▶ Data:
/-- VLCD lies within 20 mV of its target, or the gap has been extended by 50 µs (R401). -/
def vlcdSettled (s : State) (p : Nat) : Bool :=
  match (getPnl s p).move with
  | some (a, f, v) =>
    decide (f ≤ v + 2 ∧ v ≤ f + 2) || decide (a + min (Config.vlcdSettle f v) (50 * fcUs) ≤ s.now)
  | none => true

/-- Brings VDD and PNL_STATUS up to date: a line write in progress keeps PEN and VLCD as they are. -/
def panelView (s : State) (p : Nat) : State :=
  let q := getPnl s p
  let on := rbit s R.PNL_CTRL_PWR_EN p
  let s0 := if q.vdd = on then s else modPnl s p fun q => { q with vdd := on }
  let s1 := rset (rsetB s0 R.PNL_STATUS_WRITING q.writing.isSome p) R.PNL_STATUS_PENDING (pendingLines s p).length p
  if q.writing.isSome then s1
  else vlcdTo (rsetB s1 R.PNL_STATUS_BLANKED (blankWanted s p) p) p (if on then q.target else 0)

/-! ### Completion (R398) -/

/-- Lines no longer name descriptors that have ended: a later one may stand in the same place of its ring. What one of them
forced stays pending. -/
def forgetJobs (l : List Ref) (q : Pnl) : Pnl :=
  let src := fun (r : Option Ref) => if r.any l.contains then none else r
  { q with
    lines := q.lines.map fun x => (x.1, { x.2 with
      source := src x.2.source, forced := x.2.forced.map fun r => if l.contains r then ghostRef else r })
    writing := q.writing.map fun w => { w with source := src w.source } }

/-- Completes the UPDATEs none of whose lines belongs to them any more. -/
def settleJobs (s : State) (p : Nat) : State :=
  let q := getPnl s p
  let holds := fun (j : PnlJob) => q.lines.any fun x => x.2.owner == some j.ref
  let done := q.jobs.filter fun j => !holds j
  if done.isEmpty then s
  else
    done.foldl (fun s j => complete s j.ref stDone (j.written % 512 + 512 * b2n j.takenOver))
      (modPnl s p fun q => forgetJobs (done.map PnlJob.ref) { q with jobs := q.jobs.filter holds })

/-- Marks the UPDATE whose content a later request replaces. -/
def takeOver (s : State) (p : Nat) (src : Option Ref) : State :=
  match src with
  | some r => modPnl s p fun q => { q with
      jobs := q.jobs.map fun j => if j.ref = r then { j with takenOver := true } else j }
  | none => s

/-- A wipe: every shadow stands for an all-zero line. Lines whose content is zero are settled. -/
def wipeShadows (s : State) (p : Nat) : State :=
  let w := pnlWidth s p
  let z := lineCrc w (zeroLine w)
  modPnl s p fun q => { q with
    lines := q.lines.map fun x =>
      (x.1, { x.2 with shown := zeroLine w, shadow := z, owner := if lineCrc w x.2.content = z ∧ x.2.forced = [] then none else x.2.owner }) }

/-- At a line boundary the wipe that is due begins; one serves all that wait. -/
def sendWipes (s : State) (p : Nat) : State :=
  let q := getPnl s p
  if q.writing.isSome || q.wiping.isSome || q.wipes.isEmpty then s
  else modPnl s p fun q => { q with
    wipes := [], wiping := some (s.now + frameFc s p 36, q.wipes), frame := wipeFrame }

/-- A wipe has been sent: its CLEARs complete. -/
def wipeDone (s : State) (p : Nat) : State :=
  match (getPnl s p).wiping with
  | some (e, l) =>
    if s.now < e then s
    else sendWipes (settleJobs (l.foldl (fun s r => completeOpt s r stDone)
      (wipeShadows (modPnl s p fun q => { q with wiping := none }) p)) p) p
  | none => s

/-! ### Enabling -/

/-- The points' temperatures rise strictly (R400). -/
def pointsRise (s : State) (p : Nat) : Bool :=
  (List.range 7).all fun k => decide (rget s R.PNL_VLCD_T_POINT p k < rget s R.PNL_VLCD_T_POINT p (k + 1))

/-- The first condition of R405 that fails, as its ERR code. -/
def pnlError (s : State) (p : Nat) : Nat :=
  let w := pnlWidth s p
  let h := pnlHeight s p
  if w < 64 ∨ 480 < w ∨ w % 16 ≠ 0 ∨ h < 16 ∨ 320 < h then 1
  else if !pointsRise s p then 2
  else if !rbit s R.PNL_CTRL_PWR_EN p then 3
  else 0
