/-- MIRROR. -/
def execMirror (t : Fc) (s : State) : Out := atFabric t (fun s => runStitch s 10 mirrorStitch) s

/-- XLK_LINK_DOWN. -/
def execXlkLinkDown (t : Fc) (s : State) : Out := atFabric t (fun s => rset s R.XLK_ROLE_LINK_UP 0) s

end Sys2Proof.Machine
end

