-- ==== Sys2Proof/Machine/Tick.lean ====
section
/-! DEFINITION. The tick engine's rows (R77–R83, R92–R105): the tick edge with its latch, the alignment of edges to
module time, the commit point with overrun and demotion, the till flush, arming and disarming. -/

namespace Sys2Proof.Machine

def modTke (s : State) (f : Tke → Tke) : State := { s with tke := f s.tke }

/-! ### Alignment (R99–R102, R239) -/

/-- The tick settings in the registers (R106). -/
def tickSettings (s : State) : TickSet :=
  { periodUs := rget s R.TKE_TICK_PERIOD_PERIOD_US, offsetUs := rget s R.TKE_COMMIT_OFFSET_OFFSET_US,
    phaseNs := rget s R.TKE_TICK_PHASE_PHASE_NS, alignEn := rbit s R.TKE_ALIGN_ALIGN_EN,
    slewFc := rval s R.TKE_ALIGN_SLEW_FC }

/-- The edge that a paired module which is not PRIMARY aligns to: the primary's latest tick edge that it has heard of
(R239). -/
def partnerEdge (s : State) : Option Nat :=
  if pairEn s && role s != 0 && role s != 2 then
    match s.xlk.lastHb with
    | some h => if h.role = 2 then some h.edge else none
    | none => none
  else none

/-- Module time less a target edge: of the grid of module time, or of a partner's tick edge `pe`, corrected for the cable
delay. -/
def sinceTarget (s : State) (k : TickSet) (pe : Option Nat) (time : Nat) : Int :=
  match pe with
  | some e => toSigned 32 ((time + 2 ^ 32 - e % 2 ^ 32) % 2 ^ 32) - Config.edgeCorrection s.xlk.cableNs
  | none => (time : Int) - k.phaseNs

/-- The phase error e of an edge in ns, in (−P/2, P/2]. -/
def phaseError (s : State) (k : TickSet) (pe : Option Nat) (time : Nat) : Int :=
  let p : Int := k.periodUs * 1000
  let r := sinceTarget s k pe time % p
  if 2 * r ≤ p then r else r - p

/-- A time in ns as the nearest count of fc of 2.5 ns. -/
def fcRound (e : Int) : Int := (4 * e + 5) / 10

/-- d of R99. -/
def slewStep (k : TickSet) (e : Int) : Int := -clampInt (-(k.slewFc : Int)) k.slewFc (fcRound e)

/-- Length in fc of a regrid row: it ends on the first target at least 250 µs after its edge. -/
def regridLength (s : State) (k : TickSet) (pe : Option Nat) (time : Nat) : Nat :=
  let p : Int := k.periodUs * 1000
  let r := sinceTarget s k pe time % p
  let least : Int := 250000
  let n := (least + r + p - 1) / p
  (fcRound (n * p - r)).toNat

/-- Module time is valid. -/
def timeValid (s : State) : Bool := timeState s != timeNone

/-- ALIGN_STATE of R100 from the errors of the latest edges. -/
def alignState (s : State) (k : TickSet) (ok : List Bool) : Nat :=
  if !k.alignEn || !s.tke.timeEverValid then 0
  else if timeState s = timeHoldover then 3
  else if ok.length = 16 ∧ ok.all id then 2 else 1

/-- Fixes the length of the row that begins now (R99–R102); a setting written in the fc of the edge waits for the next.
`pe` is the partner's edge to align to, if any. -/
def alignRow (s0 : State) (pe : Option Nat) (time : Nat) : State :=
  let old := s0.tke.inForce
  let k := tickSettings (beforeRegs s0)
  let s := modTke s0 fun t => { t with timeEverValid := t.timeEverValid || timeValid s0 }
  let e := phaseError s k pe time
  let was := rget s R.TKE_ALIGN_STATE
  let stepped := s.tke.stepSeen && was != 0 && k.alignEn
  let moved := decide (k.periodUs ≠ old.periodUs ∨ k.phaseNs ≠ old.phaseNs) || (k.alignEn && !old.alignEn)
  let regrid := moved && k.alignEn && timeValid s
  let ok := if stepped || regrid then [] else (decide (e.natAbs ≤ 10) :: s.tke.errOk).take 16
  let st := if stepped || regrid then 1 else alignState s k ok
  let len : Nat := if regrid then regridLength s k pe time
    else if st = 0 ∨ moved then k.periodUs * fcUs
    else ((k.periodUs * fcUs : Nat) + slewStep k e).toNat
  let s1 := modTke s fun t => { t with
    inForce := k, rowLen := len, adjFc := (len : Int) - (k.periodUs * fcUs : Nat), regrid := regrid, errOk := ok,
    stepSeen := false }
  let s2 := rset (rsetS s1 R.TKE_ALIGN_ERR_ERR_NS e) R.TKE_ALIGN_STATE st
  if stepped then raiseEv s2 evTkeAlignStep else s2
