/-- Each of CAN_ARB_LOSS, CAN_BUS_OFF, CAN_ENABLE, CAN_RECOVERED, CAN_RX, CAN_RX_ERROR, CAN_TXB_FETCH, CAN_TX_ERROR, CAN_TX_SELECT, CAN_TX_SUCCESS, ETH_LINK_DOWN, ETH_LINK_UP, ETH_RX, ETH_TX, ETH_TX_DONE, GPTP_MESSAGE, RECOVER, SEND, TC10_SLEEP, TC10_SLEEP_ACK and TC10_WAKE completes: under conditions on the state and the operands alone, exec answers a next state, and that state is, or holds, what the clause gives of the command's own effect. -/
def Obligations.BusesComplete : Prop :=
  (∀ (s : State) (t : Fc) (r : Ref) (d : Desc) (data : List Nat),
      s.fabric = true →
      heldDesc s r 0xB 0x70 = some d →
      due (advance s t) d = true →
      60 ≤ d.word 0x18 % 65536 →
      d.word 0x18 % 65536 ≤ 1518 →
      ethUp s (d.classWord % 8) = true →
      ∃ u, exec (.ethTx t r data) s = .next u ∧ ((getEth u (d.classWord % 8)).queue = (getEth s (d.classWord % 8)).queue ++ [⟨r, if bitOf (d.word 0x18) 16 then some (d.quad 0x20) else none, data.take (d.word 0x18 % 65536)⟩])) ∧
  (∀ (s : State) (t : Fc) (p : Fin 6) (sof : Fc) (x : EthTx) (rest : List EthTx),
      s.fabric = true →
      ethUp s p = true →
      (fleetOn s p = false ∨ (getEth s p).fleetTurn = false) →
      (getEth s p).queue = x :: rest →
      x.tsAddr = none →
      ∃ u, exec (.ethTxDone t p sof) s = .next u ∧ (getEth u p).queue = rest ∧ u.reqs = (complete s x.ref stDone).reqs) ∧
  (∀ (s : State) (t : Fc) (p : Fin 6) (sof : Fc) (f : List Nat),
      s.fabric = true →
      ethUp s p = true →
      rbit s R.ETH_CTRL_EN p = true →
      60 ≤ f.length →
      f.length ≤ 1518 →
      macAccepts s p f = true →
      isGptp s p f = false →
      queueRoom s queueEth p 0 = true →
      exec (.ethRx t p sof true f) s = .next (queuePut (advance s t) queueEth p 0 2048 (ethEntry (eventTime (advance s t) (min sof (max s.now t))) f))) ∧
  (∀ (s : State) (t : Fc) (p : Fin 4) (m : GptpMsg) (c : Int),
      s.fabric = true →
      ethUp s p = true →
      rbit s R.ETH_CTRL_GPTP_EN p = true →
      ∃ u, exec (.gptpMessage t p m c) s = .next u ∧ (∀ k < 4, rget u R.ETH_STATUS_GM k = b2n (gmPort (gptpTake (advance s t) p m)).isNone ∧ rget u R.ETH_GPTP_OFFSET_NS k = ofSignedSat R.ETH_GPTP_OFFSET_NS.width (if (gmPort (gptpTake (advance s t) p m)).isNone then 0 else (gptpOffset (gptpTake (advance s t) p m) p m c).getD (rgetS s R.ETH_GPTP_OFFSET_NS)))) ∧
  (∀ (s : State) (t : Fc) (p : Fin 6),
      s.fabric = true →
      ethUp s p = true →
      ∃ u, exec (.ethLinkDown t p) s = .next u ∧ rget u R.ETH_STATUS_LINK_UP p = 0) ∧
  (∀ (s : State) (t : Fc) (p : Fin 6),
      s.fabric = true →
      rbit s R.ETH_CTRL_EN p = true →
      ∃ u, exec (.ethLinkUp t p) s = .next u ∧ rget u R.ETH_STATUS_LINK_UP p = 1 ∧ rget u R.ETH_STATUS_ASLEEP p = 0) ∧
  (∀ (s : State) (t : Fc) (p : Fin 4),
      s.fabric = true →
      ethUp s p = true →
      ∃ u, exec (.tc10Sleep t p) s = .next u ∧ (getEth u p).sleepAsked = true) ∧
  (∀ (s : State) (t : Fc) (p : Fin 4),
      s.fabric = true →
      (getEth s p).sleepAsked = true →
      ethUp s p = true →
      ∃ u, exec (.tc10SleepAck t p) s = .next u ∧ rget u R.ETH_STATUS_ASLEEP p = 1 ∧ rget u R.ETH_STATUS_LINK_UP p = 0) ∧
  (∀ (s : State) (t : Fc) (p : Fin 4),
      s.fabric = true →
      ∃ u, exec (.tc10Wake t p) s = .next u ∧ rget u R.ETH_STATUS_ASLEEP p = 0 ∧ (getEth u p).wakes = (getEth s p).wakes + 1) ∧
  (∀ (s : State) (t : Fc) (c : Fin 8),
      s.fabric = true →
      canOn s c = false →
      timingOk s c = true →
      rget s R.RING_CFG_CLASS 0 (rget s R.CAN_TX_CFG_RING c) = 6 →
      ∃ u, exec (.canEnable t c) s = .next u ∧ rget u R.CAN_CTRL_EN c = 1 ∧ rget u R.CAN_CTRL_ERR c = 0) ∧
  (∀ (s : State) (t : Fc) (r : Ref) (d : Desc),
      s.fabric = true →
      heldDesc s r 6 1 = some d →
      due (advance s t) d = true →
      sendError s r d = none →
      ∃ u, exec (.send t r) s = .next u ∧ (getCan u (d.classWord % 8)).sends = (getCan s (d.classWord % 8)).sends ++ [r]) ∧
  (∀ (s : State) (t : Fc) (c : Fin 8) (x : List Nat) (r : Ref) (l : List Ref) (d : Desc) (b : Nat),
      s.fabric = true →
      canOn s c = true →
      rval s R.CAN_CTRL_MODE c = 0 →
      (getCan s c).sends = r :: l →
      sendBefore s r = false →
      reqDesc s r = some d →
      canOff s c = false →
      ([0, 1, 2].find? fun b => (tblGet? (getCan s c).txb b).isNone) = some b →
      ∃ u, exec (.canTxbFetch t c x) s = .next u ∧ (getCan u c).sends = l ∧ (∃ y, (getCan u c).txb = tblSet (getCan s c).txb b y ∧ y.ref = some r ∧ y.losses = 0 ∧ y.errors = 0 ∧ y.frame = frameOf (d.word 0x10) (d.word 0x14)
          (if bitOf (d.word 0x14) 6 then x.take (dlcBytes (bitOf (d.word 0x14) 4) (d.word 0x14 % 16)) else ((imgBytes d.body 48).drop 16).take (dlcBytes (bitOf (d.word 0x14) 4) (d.word 0x14 % 16))))) ∧
  (∀ (s : State) (t : Fc) (c : Fin 8),
      s.fabric = true →
      canOn s c = true →
      canOff s c = false →
      rget s R.CAN_ERR_CNT_TEC c ≤ 255 →
      rval s R.CAN_CTRL_MODE c ≠ 1 →
      (getCan s c).onBus = none →
      rbit s R.CAN_TX_CFG_ORDER c = false →
      candidates (getCan s c) ≠ [] →
      ∃ u, exec (.canTxSelect t c) s = .next u ∧ (∃ p ∈ candidates (getCan s c), (getCan u c).onBus = some (p.1, moduleTime (advance s t)) ∧ ∀ q ∈ candidates (getCan s c), arbKey p.2.frame ≤ arbKey q.2.frame)) ∧
  (∀ (s : State) (t : Fc) (c : Fin 8) (b n : Nat) (x : CanTx) (r : Ref),
      s.fabric = true →
      (getCan s c).onBus = some (b, n) →
      txAt (getCan s c) b = some x →
      txAborted s x = false →
      x.echo = false →
      rval s R.CAN_CTRL_MODE c = 0 →
      x.ref = some r →
      ∃ u, exec (.canTxSuccess t c) s = .next u ∧ (getCan u c).onBus = none ∧ u.reqs = (complete s r stDone (min x.losses 31 + 32 * min x.errors 31 + 1024 * (b % 4) + 4096)).reqs) ∧
  (∀ (s : State) (t : Fc) (c : Fin 8) (b n : Nat) (x : CanTx),
      s.fabric = true →
      (getCan s c).onBus = some (b, n) →
      txAt (getCan s c) b = some x →
      txAborted s x = false →
      rget s R.CAN_ERR_CNT_TEC c ≤ 255 →
      x.losses + 1 + x.errors ≤ rget s R.CAN_TX_CFG_RETRY_LIMIT c →
      ∃ u, exec (.canArbLoss t c) s = .next u ∧ (getCan u c).onBus = none ∧ txAt (getCan u c) b = some { x with losses := x.losses + 1 }) ∧
  (∀ (s : State) (t : Fc) (c : Fin 8) (b n : Nat) (x : CanTx),
      s.fabric = true →
      (getCan s c).onBus = some (b, n) →
      txAt (getCan s c) b = some x →
      txAborted s x = false →
      rget s R.CAN_ERR_CNT_TEC c ≤ 247 →
      x.losses + x.errors + 1 ≤ rget s R.CAN_TX_CFG_RETRY_LIMIT c →
      canOff s c = false →
      ∃ u, exec (.canTxError t c false) s = .next u ∧ rget u R.CAN_ERR_CNT_TEC c = rget s R.CAN_ERR_CNT_TEC c + 8 ∧ txAt (getCan u c) b = some { x with errors := x.errors + 1 }) ∧
  (∀ (s : State) (t : Fc) (c : Fin 8) (sof : Nat) (f : CanFrame) (m : Nat),
      s.fabric = true →
      canHears s c = true →
      (f.fdf = false ∨ rbit s R.CAN_CTRL_FD_EN c = true) →
      rget s R.CAN_ERR_CNT_REC c ≤ 127 →
      ((List.range 32).find? fun k => filterHit (beforeRegs (advance s t)) c f k) = some m →
      (filterAct (beforeRegs (advance s t)) c m = 1 ∨ filterAct (beforeRegs (advance s t)) c m = 2) →
      queueRoom s queueCan c (filterAct (beforeRegs (advance s t)) c m - 1) = true →
      Memory.wf s.mem = true →
      Memory.wf s.extMem = true →
      ∃ u, exec (.canRx t c sof f) s = .next u ∧ (∀ k < 128, Memory.read (if queueHost s queueCan c (filterAct (beforeRegs (advance s t)) c m - 1) then u.extMem else u.mem) (((queueBase s queueCan c (filterAct (beforeRegs (advance s t)) c m - 1) + 128 * rget s R.CAN_RXQ_WRITE_INDEX c (filterAct (beforeRegs (advance s t)) c m - 1)) + k) % 2 ^ 64) = (canEntry (eventTime (advance s t) (min sof (max s.now t))) f false false false m (rget s R.CAN_RXQ_WRITE_PHASE c (filterAct (beforeRegs (advance s t)) c m - 1))).getD k 0)) ∧
  (∀ (s : State) (t : Fc) (c : Fin 8) (h : Bool),
      s.fabric = true →
      canHears s c = true →
      ∃ u, exec (.canRxError t c h) s = .next u ∧ rget u R.CAN_ERR_CNT_REC c = satTo 8 (rget s R.CAN_ERR_CNT_REC c + (if h then 8 else 1))) ∧
  (∀ (s : State) (t : Fc) (c : Fin 8),
      s.fabric = true →
      canOff s c = false →
      256 ≤ rget s R.CAN_ERR_CNT_TEC c →
      ∃ u, exec (.canBusOff t c) s = .next u ∧ rget u R.CAN_STATUS_STATE c = 2 ∧ (getCan u c).txb = []) ∧
  (∀ (s : State) (t : Fc) (c : Fin 8),
      s.fabric = true →
      rget s R.CAN_STATUS_STATE c = 2 →
      ∃ u, exec (.recover t c) s = .next u ∧ rget u R.CAN_STATUS_STATE c = 3) ∧
  (∀ (s : State) (t : Fc) (c : Fin 8),
      s.fabric = true →
      rget s R.CAN_STATUS_STATE c = 3 →
      ∃ u, exec (.canRecovered t c) s = .next u ∧ rget u R.CAN_STATUS_STATE c = 0 ∧ rget u R.CAN_ERR_CNT_TEC c = 0 ∧ rget u R.CAN_ERR_CNT_REC c = 0)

▶ What to do: From the listing above, copy all lines holding the word "classWord".

▶ Solution for this exercise:
      ethUp s (d.classWord % 8) = true →
      ∃ u, exec (.ethTx t r data) s = .next u ∧ ((getEth u (d.classWord % 8)).queue = (getEth s (d.classWord % 8)).queue ++ [⟨r, if bitOf (d.word 0x18) 16 then some (d.quad 0x20) else none, data.take (d.word 0x18 % 65536)⟩])) ∧
      ∃ u, exec (.send t r) s = .next u ∧ (getCan u (d.classWord % 8)).sends = (getCan s (d.classWord % 8)).sends ++ [r]) ∧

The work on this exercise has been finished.